Hemlata Sharma, Hitesh Harsora, Bayode Ogunleye
DOI: https://doi.org/10.3390/analytics3010003
2024-02-07
Abstract:An accurate prediction of house prices is a fundamental requirement for various sectors including real estate and mortgage lending. It is widely recognized that a property value is not solely determined by its physical attributes but is significantly influenced by its surrounding neighbourhood. Meeting the diverse housing needs of individuals while balancing budget constraints is a primary concern for real estate developers. To this end, we addressed the house price prediction problem as a regression task and thus employed various machine learning techniques capable of expressing the significance of independent variables. We made use of the housing dataset of Ames City in Iowa, USA to compare support vector regressor, random forest regressor, XGBoost, multilayer perceptron and multiple linear regression algorithms for house price prediction. Afterwards, we identified the key factors that influence housing costs. Our results show that XGBoost is the best performing model for house price prediction.

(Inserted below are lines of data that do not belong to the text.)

/-! ### memWrite -/

@[simp] theorem State.memWrite_res (s : State) (a : Word) (n v : Nat) : (s.memWrite a n v).res = s.res := rfl
@[simp] theorem State.memWrite_fg (s : State) (a : Word) (n v : Nat) : (s.memWrite a n v).fg = s.fg := rfl
@[simp] theorem State.memWrite_irq (s : State) (a : Word) (n v : Nat) : (s.memWrite a n v).irq = s.irq := rfl
@[simp] theorem State.memWrite_dma (s : State) (a : Word) (n v : Nat) : (s.memWrite a n v).dma = s.dma := rfl
@[simp] theorem State.memWrite_spi (s : State) (a : Word) (n v : Nat) : (s.memWrite a n v).spi = s.spi := rfl
@[simp] theorem State.memWrite_line (s : State) (a : Word) (n v : Nat) : (s.memWrite a n v).line = s.line := rfl
@[simp] theorem State.memWrite_hd (s : State) (a : Word) (n v : Nat) : (s.memWrite a n v).hd = s.hd := rfl
@[simp] theorem State.memWrite_seq (s : State) (a : Word) (n v : Nat) : (s.memWrite a n v).seq = s.seq := rfl
@[simp] theorem State.memWrite_mem (s : State) (a : Word) (n v : Nat) : (s.memWrite a n v).mem = storeBytes s.mem a (inOrder s.par.memOrder (toBytesLE n v)) := rfl
@[simp] theorem State.memWrite_trace (s : State) (a : Word) (n v : Nat) : (s.memWrite a n v).trace = s.trace := rfl
@[simp] theorem State.memWrite_fault (s : State) (a : Word) (n v : Nat) : (s.memWrite a n v).fault = s.fault := rfl
@[simp] theorem State.memWrite_refused (s : State) (a : Word) (n v : Nat) : (s.memWrite a n v).refused = s.refused := rfl
@[simp] theorem State.memWrite_prog (s : State) (a : Word) (n v : Nat) : (s.memWrite a n v).prog = s.prog := rfl
@[simp] theorem State.memWrite_par (s : State) (a : Word) (n v : Nat) : (s.memWrite a n v).par = s.par := rfl
@[simp] theorem State.memWrite_inp (s : State) (a : Word) (n v : Nat) : (s.memWrite a n v).inp = s.inp := rfl

/-! ### advance -/

@[simp] theorem State.advance_res (s : State) (len : Nat) (last : Bool) : (s.advance len last).res = s.res := rfl
@[simp] theorem State.advance_fg (s : State) (len : Nat) (last : Bool) : (s.advance len last).fg = { s.fg with pc := if last then s.fg.pc + len else s.fg.pc, k := if last then 1 else s.fg.k + 1 } := rfl
@[simp] theorem State.advance_irq (s : State) (len : Nat) (last : Bool) : (s.advance len last).irq = s.irq := rfl
@[simp] theorem State.advance_dma (s : State) (len : Nat) (last : Bool) : (s.advance len last).dma = s.dma := rfl
@[simp] theorem State.advance_spi (s : State) (len : Nat) (last : Bool) : (s.advance len last).spi = s.spi := rfl
@[simp] theorem State.advance_line (s : State) (len : Nat) (last : Bool) : (s.advance len last).line = s.line := rfl
@[simp] theorem State.advance_hd (s : State) (len : Nat) (last : Bool) : (s.advance len last).hd = s.hd := rfl
@[simp] theorem State.advance_seq (s : State) (len : Nat) (last : Bool) : (s.advance len last).seq = s.seq := rfl
@[simp] theorem State.advance_mem (s : State) (len : Nat) (last : Bool) : (s.advance len last).mem = s.mem := rfl
@[simp] theorem State.advance_trace (s : State) (len : Nat) (last : Bool) : (s.advance len last).trace = s.trace := rfl
@[simp] theorem State.advance_fault (s : State) (len : Nat) (last : Bool) : (s.advance len last).fault = s.fault := rfl
@[simp] theorem State.advance_refused (s : State) (len : Nat) (last : Bool) : (s.advance len last).refused = s.refused := rfl
@[simp] theorem State.advance_prog (s : State) (len : Nat) (last : Bool) : (s.advance len last).prog = s.prog := rfl
@[simp] theorem State.advance_par (s : State) (len : Nat) (last : Bool) : (s.advance len last).par = s.par := rfl
@[simp] theorem State.advance_inp (s : State) (len : Nat) (last : Bool) : (s.advance len last).inp = s.inp := rfl

/-! ### loadShift -/

@[simp] theorem State.loadShift_res (s : State) (f : Frame) : (s.loadShift f).res = s.res := rfl
@[simp] theorem State.loadShift_fg (s : State) (f : Frame) : (s.loadShift f).fg = s.fg := rfl
@[simp] theorem State.loadShift_irq (s : State) (f : Frame) : (s.loadShift f).irq = s.irq := rfl
@[simp] theorem State.loadShift_dma (s : State) (f : Frame) : (s.loadShift f).dma = s.dma := rfl
@[simp] theorem State.loadShift_spi (s : State) (f : Frame) : (s.loadShift f).spi = { s.spi with txBuf := none, shift := some ⟨f, s.line.cs, s.line.dc⟩ } := rfl
@[simp] theorem State.loadShift_line (s : State) (f : Frame) : (s.loadShift f).line = s.line := rfl
@[simp] theorem State.loadShift_hd (s : State) (f : Frame) : (s.loadShift f).hd = s.hd := rfl
@[simp] theorem State.loadShift_seq (s : State) (f : Frame) : (s.loadShift f).seq = s.seq := rfl
@[simp] theorem State.loadShift_mem (s : State) (f : Frame) : (s.loadShift f).mem = s.mem := rfl
@[simp] theorem State.loadShift_trace (s : State) (f : Frame) : (s.loadShift f).trace = s.trace := rfl
@[simp] theorem State.loadShift_fault (s : State) (f : Frame) : (s.loadShift f).fault = s.fault := rfl
@[simp] theorem State.loadShift_refused (s : State) (f : Frame) : (s.loadShift f).refused = s.refused := rfl
@[simp] theorem State.loadShift_prog (s : State) (f : Frame) : (s.loadShift f).prog = s.prog := rfl
@[simp] theorem State.loadShift_par (s : State) (f : Frame) : (s.loadShift f).par = s.par := rfl
@[simp] theorem State.loadShift_inp (s : State) (f : Frame) : (s.loadShift f).inp = s.inp := rfl

/-! ### setLine -/

@[simp] theorem State.setLine_res (s : State) (l : Line) (b : Bool) : (s.setLine l b).res = s.res := by cases l <;> rfl
@[simp] theorem State.setLine_fg (s : State) (l : Line) (b : Bool) : (s.setLine l b).fg = s.fg := by cases l <;> rfl
@[simp] theorem State.setLine_irq (s : State) (l : Line) (b : Bool) : (s.setLine l b).irq = s.irq := by cases l <;> rfl
@[simp] theorem State.setLine_dma (s : State) (l : Line) (b : Bool) : (s.setLine l b).dma = s.dma := by cases l <;> rfl
@[simp] theorem State.setLine_spi (s : State) (l : Line) (b : Bool) : (s.setLine l b).spi = s.spi := by cases l <;> rfl
@[simp] theorem State.setLine_hd (s : State) (l : Line) (b : Bool) : (s.setLine l b).hd = s.hd := by cases l <;> rfl
@[simp] theorem State.setLine_seq (s : State) (l : Line) (b : Bool) : (s.setLine l b).seq = s.seq := by cases l <;> rfl
@[simp] theorem State.setLine_mem (s : State) (l : Line) (b : Bool) : (s.setLine l b).mem = s.mem := by cases l <;> rfl
@[simp] theorem State.setLine_trace (s : State) (l : Line) (b : Bool) : (s.setLine l b).trace = s.trace := by cases l <;> rfl
@[simp] theorem State.setLine_fault (s : State) (l : Line) (b : Bool) : (s.setLine l b).fault = s.fault := by cases l <;> rfl
@[simp] theorem State.setLine_refused (s : State) (l : Line) (b : Bool) : (s.setLine l b).refused = s.refused := by cases l <;> rfl
@[simp] theorem State.setLine_prog (s : State) (l : Line) (b : Bool) : (s.setLine l b).prog = s.prog := by cases l <;> rfl
@[simp] theorem State.setLine_par (s : State) (l : Line) (b : Bool) : (s.setLine l b).par = s.par := by cases l <;> rfl
@[simp] theorem State.setLine_inp (s : State) (l : Line) (b : Bool) : (s.setLine l b).inp = s.inp := by cases l <;> rfl

@[simp] theorem State.setLine_cs (s : State) (b : Bool) : (s.setLine .cs b).line = { s.line with cs := b } := rfl
@[simp] theorem State.setLine_dc (s : State) (b : Bool) : (s.setLine .dc b).line = { s.line with dc := b } := rfl
@[simp] theorem State.setLine_rst (s : State) (b : Bool) : (s.setLine .rst b).line = { s.line with rst := b } := rfl

/-! ### callHook -/

@[simp] theorem State.callHook_res (s : State) (k : FlagKind) (r : Half) : (s.callHook k r).res = s.res := by
  unfold State.callHook; split <;> rfl
@[simp] theorem State.callHook_fg (s : State) (k : FlagKind) (r : Half) : (s.callHook k r).fg = s.fg := by
  unfold State.callHook; split <;> rfl
@[simp] theorem State.callHook_irq (s : State) (k : FlagKind) (r : Half) : (s.callHook k r).irq = s.irq := by
  unfold State.callHook; split <;> rfl
@[simp] theorem State.callHook_dma (s : State) (k : FlagKind) (r : Half) : (s.callHook k r).dma = s.dma := by
  unfold State.callHook; split <;> rfl
@[simp] theorem State.callHook_spi (s : State) (k : FlagKind) (r : Half) : (s.callHook k r).spi = s.spi := by
  unfold State.callHook; split <;> rfl
@[simp] theorem State.callHook_line (s : State) (k : FlagKind) (r : Half) : (s.callHook k r).line = s.line := by
  unfold State.callHook; split <;> rfl
@[simp] theorem State.callHook_hd (s : State) (k : FlagKind) (r : Half) : (s.callHook k r).hd = s.hd := by
  unfold State.callHook; split <;> rfl
@[simp] theorem State.callHook_seq (s : State) (k : FlagKind) (r : Half) : (s.callHook k r).seq = s.seq := by
  unfold State.callHook; split <;> rfl
@[simp] theorem State.callHook_mem (s : State) (k : FlagKind) (r : Half) : (s.callHook k r).mem = s.mem := by
  unfold State.callHook; split <;> rfl
@[simp] theorem State.callHook_trace (s : State) (k : FlagKind) (r : Half) : (s.callHook k r).trace = s.trace ++ (if s.par.hookPresent then [.hook k r] else []) := by
  unfold State.callHook; split <;> simp
@[simp] theorem State.callHook_fault (s : State) (k : FlagKind) (r : Half) : (s.callHook k r).fault = s.fault := by
  unfold State.callHook; split <;> rfl
@[simp] theorem State.callHook_refused (s : State) (k : FlagKind) (r : Half) : (s.callHook k r).refused = s.refused := by
  unfold State.callHook; split <;> rfl
@[simp] theorem State.callHook_prog (s : State) (k : FlagKind) (r : Half) : (s.callHook k r).prog = s.prog := by
  unfold State.callHook; split <;> rfl
@[simp] theorem State.callHook_par (s : State) (k : FlagKind) (r : Half) : (s.callHook k r).par = s.par := by
  unfold State.callHook; split <;> rfl
@[simp] theorem State.callHook_inp (s : State) (k : FlagKind) (r : Half) : (s.callHook k r).inp = s.inp := by
  unfold State.callHook; split <;> rfl

/-! ### drawByte and takeTurn change only `inp` -/

@[simp] theorem State.drawByte_res (s : State) : s.drawByte.2.res = s.res := by
  unfold State.drawByte; split <;> rfl
@[simp] theorem State.drawByte_fg (s : State) : s.drawByte.2.fg = s.fg := by
  unfold State.drawByte; split <;> rfl
@[simp] theorem State.drawByte_irq (s : State) : s.drawByte.2.irq = s.irq := by
  unfold State.drawByte; split <;> rfl
@[simp] theorem State.drawByte_dma (s : State) : s.drawByte.2.dma = s.dma := by
  unfold State.drawByte; split <;> rfl
@[simp] theorem State.drawByte_spi (s : State) : s.drawByte.2.spi = s.spi := by
  unfold State.drawByte; split <;> rfl
@[simp] theorem State.drawByte_line (s : State) : s.drawByte.2.line = s.line := by
  unfold State.drawByte; split <;> rfl
@[simp] theorem State.drawByte_hd (s : State) : s.drawByte.2.hd = s.hd := by
  unfold State.drawByte; split <;> rfl
@[simp] theorem State.drawByte_seq (s : State) : s.drawByte.2.seq = s.seq := by
  unfold State.drawByte; split <;> rfl
@[simp] theorem State.drawByte_mem (s : State) : s.drawByte.2.mem = s.mem := by
  unfold State.drawByte; split <;> rfl
@[simp] theorem State.drawByte_trace (s : State) : s.drawByte.2.trace = s.trace := by
  unfold State.drawByte; split <;> rfl
@[simp] theorem State.drawByte_fault (s : State) : s.drawByte.2.fault = s.fault := by
  unfold State.drawByte; split <;> rfl
@[simp] theorem State.drawByte_refused (s : State) : s.drawByte.2.refused = s.refused := by
  unfold State.drawByte; split <;> rfl
@[simp] theorem State.drawByte_prog (s : State) : s.drawByte.2.prog = s.prog := by
  unfold State.drawByte; split <;> rfl
@[simp] theorem State.drawByte_par (s : State) : s.drawByte.2.par = s.par := by
  unfold State.drawByte; split <;> rfl
@[simp] theorem State.takeTurn_res (s : State) : s.takeTurn.2.res = s.res := rfl
@[simp] theorem State.takeTurn_fg (s : State) : s.takeTurn.2.fg = s.fg := rfl
@[simp] theorem State.takeTurn_irq (s : State) : s.takeTurn.2.irq = s.irq := rfl
@[simp] theorem State.takeTurn_dma (s : State) : s.takeTurn.2.dma = s.dma := rfl
@[simp] theorem State.takeTurn_spi (s : State) : s.takeTurn.2.spi = s.spi := rfl
@[simp] theorem State.takeTurn_line (s : State) : s.takeTurn.2.line = s.line := rfl
@[simp] theorem State.takeTurn_hd (s : State) : s.takeTurn.2.hd = s.hd := rfl
@[simp] theorem State.takeTurn_seq (s : State) : s.takeTurn.2.seq = s.seq := rfl
@[simp] theorem State.takeTurn_mem (s : State) : s.takeTurn.2.mem = s.mem := rfl
@[simp] theorem State.takeTurn_trace (s : State) : s.takeTurn.2.trace = s.trace := rfl
@[simp] theorem State.takeTurn_fault (s : State) : s.takeTurn.2.fault = s.fault := rfl
@[simp] theorem State.takeTurn_refused (s : State) : s.takeTurn.2.refused = s.refused := rfl
@[simp] theorem State.takeTurn_prog (s : State) : s.takeTurn.2.prog = s.prog := rfl
@[simp] theorem State.takeTurn_par (s : State) : s.takeTurn.2.par = s.par := rfl
@[simp] theorem State.takeTurn_gate (s : State) : s.takeTurn.2.gate = s.gate := rfl
@[simp] theorem State.takeTurn_fetch (s : State) : s.takeTurn.2.fetch = s.fetch := rfl
@[simp] theorem State.takeTurn_takeable (s : State) : s.takeTurn.2.takeable = s.takeable := rfl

Machine Learning,Methodology,Artificial Intelligence,Applications
What problem does this paper attempt to address?
This paper aims to address the problem of housing price prediction, which is a crucial task for the real estate and mortgage industries as the real estate sector contributes significantly to the global economy. The paper mentions that the value of a house is not only determined by its physical characteristics but also influenced by its surrounding environment. In order to assist real estate developers in balancing budgets while meeting different housing demands, the researchers consider housing price prediction as a regression problem and apply various machine learning (ML) techniques such as XGBoost, support vector regression, random forest regression, multi-layer perceptron, and multiple linear regression to compare and analyze housing data in Ames, Iowa, United States. The research results demonstrate that XGBoost performs the best in housing price prediction. The paper also emphasizes the identification of key factors that affect house prices, which helps stakeholders make more accurate property valuations and wiser decisions. Although previous studies have applied various ML algorithms, there has been less focus on the factors that influence house prices, and most studies have not optimized the models or extensively discussed feature importance. Therefore, this paper provides insights into how to construct an optimal housing price prediction model through comprehensive comparisons and hyperparameter tuning. The structure of the paper consists of four main parts: literature review, methodology and evaluation process, results presentation, and conclusion and future research directions. By analyzing existing literature, the paper points out that although various algorithms have been attempted in previous studies, there is a lack of in-depth exploration on model optimization and feature importance. The paper utilizes the Ames housing dataset from Kaggle and compares different regression models, ultimately recommending the use of XGBoost due to its interpretability, simplicity, and high accuracy.